We get to see the reasons for Verity's paranoia, as we get a taste of just how nasty the Covenant of St. George can be. Stories about their wiping out all living dragons are one thing, but seeing their methods up close and personal really drives it home that the Price family has made a scary enemy.

Other characters get an expanded role. We see a lot more of Istas, the gothic-Lolita-wearing waheela with a taste for violence and very small hats. Her meeting the Aeslin mice is the most memorable scene I've read this year. The mice, themselves, get something to do besides comic relief. There are actually some very touching scenes featuring the mice, though my favorite moment is when they're trying various domains on Dominic. Verity's (and my) favorite is "the God of Absolutely Never Smiling, No, Not Ever."

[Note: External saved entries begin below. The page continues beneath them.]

-- ==== Sys2Proof/Machine/NetSend.lean ====
section
/-! DEFINITION. The sending side of the network engines: NPOST, NPOLL and KSEND, the fragments sent, and the ends of
operations (R85, R224, R325 to R328, R331, R334, R335, R337, R338). -/
namespace Sys2Proof.Machine

/-! ### Work requests (R325) -/

/-- A work request. -/
structure NetRequest where
  op : Nat
  cntInc : Bool
  kmOvr : Bool
  imm : Bool
  rclass : Nat
  k : Nat
  m : Nat
  dcore : Nat
  dvf : Nat
  ddev : Nat
  laddr : Nat
  len : Nat
  immv : Word
  roff : Nat
  rkey : Nat
  aop : Nat
  cntAddr : Nat
  aarg : DWord
  aarg2 : DWord
  deriving DecidableEq, Repr

/-- A work request from its 64 bytes; the low three bits of CNTADDR are read as zero (assumption 31). -/
def NetRequest.ofBytes (b : List Byte) : NetRequest :=
  { op := field b 0 1, cntInc := decide (bits (field b 1 1) 0 0 = 1), kmOvr := decide (bits (field b 1 1) 1 1 = 1),
    imm := decide (bits (field b 1 1) 2 2 = 1), rclass := field b 2 1, k := bits (field b 3 1) 7 4 + 1,
    m := bits (field b 3 1) 2 0, dcore := field b 4 1, dvf := field b 5 1, ddev := field b 6 2, laddr := field b 8 8,
    len := field b 16 4, immv := BitVec.ofNat 32 (field b 20 4), roff := field b 24 8, rkey := field b 32 4,
    aop := field b 36 1, cntAddr := field b 40 8 / 8 * 8, aarg := BitVec.ofNat 64 (field b 48 8),
    aarg2 := BitVec.ofNat 64 (field b 56 8) }

/-- A work request that performs ILLEGAL (R326). -/
def NetRequest.illegal (q : NetRequest) : Bool :=
  decide (3 < q.op ∨ 7 < q.rclass ∨ 127 < q.dvf ∨ 4 < q.m) || (decide (q.op = 3) && decide (7 < q.aop ∨ (q.len ≠ 4 ∧ q.len ≠ 8)))

/-- k and m of a message (R331). -/
def State.codeFor (s : State) (io : Nat) (q : NetRequest) : Nat × Nat :=
  let c := netOff io (0x020 + 8 * q.rclass)
  let km := if q.kmOvr then (q.k, q.m) else (s.mgmtF c 7 4 + 1, s.mgmtF c 2 0)
  if q.op = 3 then (1, km.2) else km

/-- The number of a function's next message (R333). -/
def State.newMessage (s : State) (vf : Nat) : Nat × State :=
  let n := s.net.nextMsg.get vf 0
  (n, s.modNet fun t => { t with nextMsg := t.nextMsg.put vf ((n + 1) % 2 ^ 48) })

/-- A posted operation. An engine number of 2 says that the function has none (R382). -/
def State.netJob (s : State) (vf space request len : Nat) (q : NetRequest) (kslot : Option Nat) : NetJob × State :=
  let io := (s.engineOf vf).getD 2
  let km := s.codeFor io q
  let f := fragSize len km.1
  let r := s.newMessage vf
  ({ op := q.op, io := io, vf := vf, request := request, space := space, laddr := q.laddr, len := len,
     immv := if q.imm then q.immv else 0, roff := q.roff, rkey := q.rkey, aop := q.aop, aarg := q.aarg,
     aarg2 := q.aarg2, counter := if q.cntInc then some q.cntAddr else none, ddev := q.ddev, dvf := q.dvf,
     dcore := q.dcore, k := km.1, m := km.2, frag := f, stripes := stripeCount len km.1 f, msgId := r.1,
     epoch := s.net.peers.get (q.ddev * 128 + q.dvf) 0, state := .waiting, rounds := 0, sent := [], acked := [],
     progress := s.gtc, probed := none, kslot := kslot, replied := false }, r.2)

/-! ### The ends of operations (R327) -/

/-- The pages of an operation are held no more: who waits for their invalidation looks again (R367). -/
def State.releasePages (s : State) (id : Nat) : State :=
  let waiting := s.coh.translations.filter fun p => decide (p.2 = id ∧ 128 ≤ p.1)
  let s := s.modCoh fun c => { c with translations := c.translations.filter fun p => decide (p.2 ≠ id) }
  waiting.foldl (fun s p => s.recheck (p.1 - 128)) s

/-- An operation that has ended. -/
def NetState.ended : NetState → Bool
  | .waiting | .inFlight => false
  | _ => true

/-- The record of an operation lasts until the operation leaves its fibre's counter (R328). -/
def State.pruneNet (s : State) (key : Nat) : State :=
  let kept : List Nat := match s.fibres.find key with | some f => f.counted.map Counted.op | none => []
  { s with engine := s.engine.select fun id o =>
      match o.job with
      | .net j => !(decide (o.fibre = key) && j.state.ended && !kept.contains id)
      | _ => true }

/-- What becomes of the continuation that an operation has sent (R85, R327): delivered, its slot and segments are freed;
else it may be consumed again. -/
def State.settleK (s : State) (j : NetJob) (done : Bool) : State :=
  match j.kslot with
  | none => s
  | some slot =>
    match s.kobjs.find (kKey j.vf slot) with
    | none => s
    | some k =>
      if done then
        let s := s.freeSegs j.vf (s.kSegs j.vf k)
        { s with kobjs := s.kobjs.put (kKey j.vf slot) { k with free := true, replay := [], heldStores := [] } }
      else { s with kobjs := s.kobjs.put (kKey j.vf slot) { k with state := 0 } }

/-- An operation ends. -/
def State.netEnd (s : State) (id : Nat) (o : EngineOp) (j : NetJob) (st : NetState) (stop : Option Stopped) : State :=
  let s := s.settleK j (decide (st = .done))
  let ended : EngineOp := { o with pages := [], writes := [], release := none, job := .net { j with state := st } }
  let s := { s with engine := s.engine.put id ended }
  (((s.releasePages id).settleOp o.fibre id stop)).pruneNet o.fibre

/-- ADDR of an operation's effect (R327). -/
def NetJob.addr (j : NetJob) : DWord := BitVec.ofNat 64 (if j.op = 2 then j.laddr else j.request)

/-- An operation ends with NET_LOSS. -/
def State.netLoss (s : State) (id : Nat) (o : EngineOp) (j : NetJob) (st : NetState) : State :=
  s.netEnd id o j st (some { tag := 9, addr := j.addr, info := 0 })

/-- The counter word of an operation is incremented at its home, as an atomic add ordered as REL.core (R327). -/
def State.startCount (s : State) (id : Nat) (o : EngineOp) (j : NetJob) (va : Nat) : State :=
  let bad := fun (soft : Bool) => s.netEnd id o j .lost (some (stoppedAt va 0 soft))
  match pageAddress o.pages va with
  | none => bad false
  | some pa =>
    if s.arrives o.vf 4 pa true = false then s.netLoss id o j .refused
    else if s.portInactive pa then bad false
    else
    match s.storeBad o.core o.vf va pa false with
    | some b => bad (decide (b = .soft))
    | none =>
      let r := s.nextId
      let s := s.fresh.2
      let free := isHostLine (lineOf pa) || decide ((s.objectAt o.vf va).1 = .stream)
      let add : OrdOp :=
        { kind := .atomn 0, stage := .served, agent := netAgent j.io, fibre := none, vf := o.vf,
          space := if free then 6 else 0, addr := pa, size := 8, scope := 1, value := 1, value2 := 0, targets := [],
          writes := [], lines := [], hostWrites := [], lost := false, result := 0, since := s.gtc }
      let s := s.setOrd r add
      let s := s.tryComplete r
      { s with engine := s.engine.put id { o with release := some r } }

/-- An operation whose every stripe is acknowledged, and whose atomic's result is written, counts and ends DONE (R327). -/
def State.finishNet (s : State) (id : Nat) : State :=
  match s.engine.find id with
  | none => s
  | some o =>
    match o.job with
    | .net j =>
      if j.state ≠ .inFlight ∨ j.acked.length < j.stripes ∨ (j.op = 3 ∧ j.replied = false) ∨
          s.performed o.writes [] = false then s
      else
        match j.counter, o.release with
        | none, _ => s.netEnd id o j .done none
        | some va, none =>
          let s := s.startCount id o j va
          match s.engine.find id with
          | some o =>
            match o.job, o.release with
            | .net j, some r => if j.state = .inFlight ∧ (s.coh.ops.find r).isNone then s.netEnd id o j .done none else s
            | _, _ => s
          | none => s
        | some _, some r =>
          let s := s.tryComplete r
          if (s.coh.ops.find r).isNone then s.netEnd id o j .done none else s
    | _ => s

/-! ### Fragments (R331 to R334) -/

/-- The bytes of a KSEND message (R341): the slot, the segments from TOP to the bottom, and the held stores. -/
def State.kPayload (s : State) (vf slot : Nat) : List Byte :=
  match s.kobjs.find (kKey vf slot) with
  | none => []
  | some k =>
    k.toBytes ++ (s.kSegs vf k).flatMap (fun a => (s.seg (segKey vf a)).toBytes) ++ k.heldStores.flatMap Deferred.toBytes

/-- A byte of the source of an operation, at its home. -/
def State.sourceByte (s : State) (o : EngineOp) (va : Nat) : Byte :=
  if s.inBacking o.vf va then s.backingByte o.vf va
  else match pageAddress o.pages va with | some pa => s.store.phys.read pa | none => 0

/-- `n` bytes from offset `a` of the message that the code covers; bytes at or beyond its length are zero (R331), and an
atomic's are its operands (R333). -/
def State.messageBytes (s : State) (o : EngineOp) (j : NetJob) (a n : Nat) : List Byte :=
  let pad := fun (l : List Byte) => (l ++ List.replicate n 0).take n
  match j.op with
  | 2 => pad ((match j.kslot with | some slot => s.kPayload j.vf slot | none => []).drop a)
  | 3 => pad ((toBytes j.aarg.toNat 8 ++ toBytes j.aarg2.toNat 8).drop a)
  | _ => pad ((upto (j.laddr + a) (min n (j.len - a))).map (s.sourceByte o))

/-- The failure that an engine meets in reading a stripe's source (R270). -/
def State.sourceFails (s : State) (o : EngineOp) (j : NetJob) (stripe : Nat) : Option Stopped :=
  if 2 ≤ j.op then none
  else
    let a := stripe * j.k * j.frag
    let n := min (j.k * j.frag) (j.len - a)
    let at_ := (upto 0 (n / 64 + 2)).map fun i => max (j.laddr + a) (lineOf (j.laddr + a) + 64 * i)
    ((at_.filter fun v => decide (v < j.laddr + a + n)).findSome? fun v =>
      (s.readFails o.vf 4 o.pages 0 v none).map fun p => stoppedAt v 0 p)

/-- A page that an operation's engine must reach is kept from the network engines by the windows (R368): REFUSED. -/
def State.pageRefused (s : State) (o : EngineOp) (va n : Nat) (write : Bool) : Bool :=
  (pagesOf va n).any fun p =>
    match o.pages.lookup p with | some pa => !s.arrives o.vf 4 pa write | none => false

/-- A stripe's source is refused at its target. -/
def State.sourceRefused (s : State) (o : EngineOp) (j : NetJob) (stripe : Nat) : Bool :=
  let a := stripe * j.k * j.frag
  decide (j.op < 2) && s.pageRefused o (j.laddr + a) (min (j.k * j.frag) (j.len - a)) false

/-- A fragment as a packet (R333). -/
def State.fragment (s : State) (j : NetJob) (stripe index round : Nat) (data : List Byte) : Packet :=
  { type := if index < j.k then 0 else 1, ver := 1, k := j.k, m := j.m, msgId := j.msgId, stripe := stripe,
    index := index, flen := j.frag / 64, round := round, epoch := j.epoch, op := j.op, msgLen := j.len, immv := j.immv,
    rkey := BitVec.ofNat 32 j.rkey, dcore := j.dcore, dvf := j.dvf, dstDev := j.ddev, srcDev := s.deviceId j.io,
    srcVf := j.vf, roff := j.roff, atomWide := decide (j.len = 8), aop := j.aop, data := data }

/-- Send some fragments of a stripe in a round. -/
def State.sendFragments (s : State) (o : EngineOp) (j : NetJob) (stripe round : Nat) (indices : List Nat) : State :=
  let data := (List.range j.k).map fun d => s.messageBytes o j ((stripe * j.k + d) * j.frag) j.frag
  (indices.filter fun i => decide (j.k ≤ i) || !beyond j.len j.k j.frag stripe i).foldl (fun s i =>
    let b := if i < j.k then data.getD i [] else parityOf data (i - j.k) j.frag
    s.sendPacket j.io j.vf (s.fragment j stripe i round b) (pathIndex j.msgId stripe (j.k + j.m) i round)) s

/-- An operation finds no way to its device (R334, R382). -/
def State.noRoute (s : State) (j : NetJob) : Bool :=
  decide (2 ≤ j.io) ||
    (decide (j.ddev ≠ s.deviceId j.io) && decide ((s.pathsTo j.io j.vf j.ddev).length < j.k + j.m))

/-- Send a stripe that is not on its way, in round 0 (R331, R335). The write-backs of NPOST have been performed first
(R326). -/
def State.sendStripe (s : State) (id stripe : Nat) : State :=
  match s.engine.find id with
  | none => s
  | some o =>
    match o.job with
    | .net j =>
      if j.state.ended ∨ j.stripes ≤ stripe ∨ j.sent.contains stripe = true ∨ j.acked.contains stripe = true ∨
          s.performed o.writes [] = false then s
      else if s.noRoute j then s.netLoss id o j .noRoute
      else if s.sourceRefused o j stripe then s.netLoss id o j .refused
      else
        match s.sourceFails o j stripe with
        | some st => s.netEnd id o j .lost (some st)
        | none =>
          let first := decide (j.state = .waiting)
          let j := { j with state := .inFlight, sent := stripe :: j.sent,
                            progress := if first then s.gtc else j.progress }
          let s := { s with engine := s.engine.put id { o with job := .net j } }
          s.sendFragments o j stripe 0 (List.range (j.k + j.m))
    | _ => s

There's a perspective switch in this book about 2/3rds of the way through, and it pained me to have to stop reading then to go to sleep. The perspective changes to make the reader question Verity's survival, and that question isn't answered satisfyingly until the very last chapter. Meanwhile, Verity's adopted Johrlac cousin, Sarah Zellaby, takes over the story. Her voice is so different from Verity's that it's clear there's something very wrong about the way she's put together, even without all of Verity's information from this book and the last. The terms in which she processes information, her bases for comparison, her priorities, all of it backs up everything Verity has told the reader about Sarah's (and her species') alien nature.

Overall, this book wraps up quickly, though not without a very real sense that someone might not make it to the end. It's neater than I'm accustomed to in the middle of a series, though there's still plenty of room left for more trouble when it's done. It felt like the season one finale of a show that's singlehandedly made me impatient for next fall.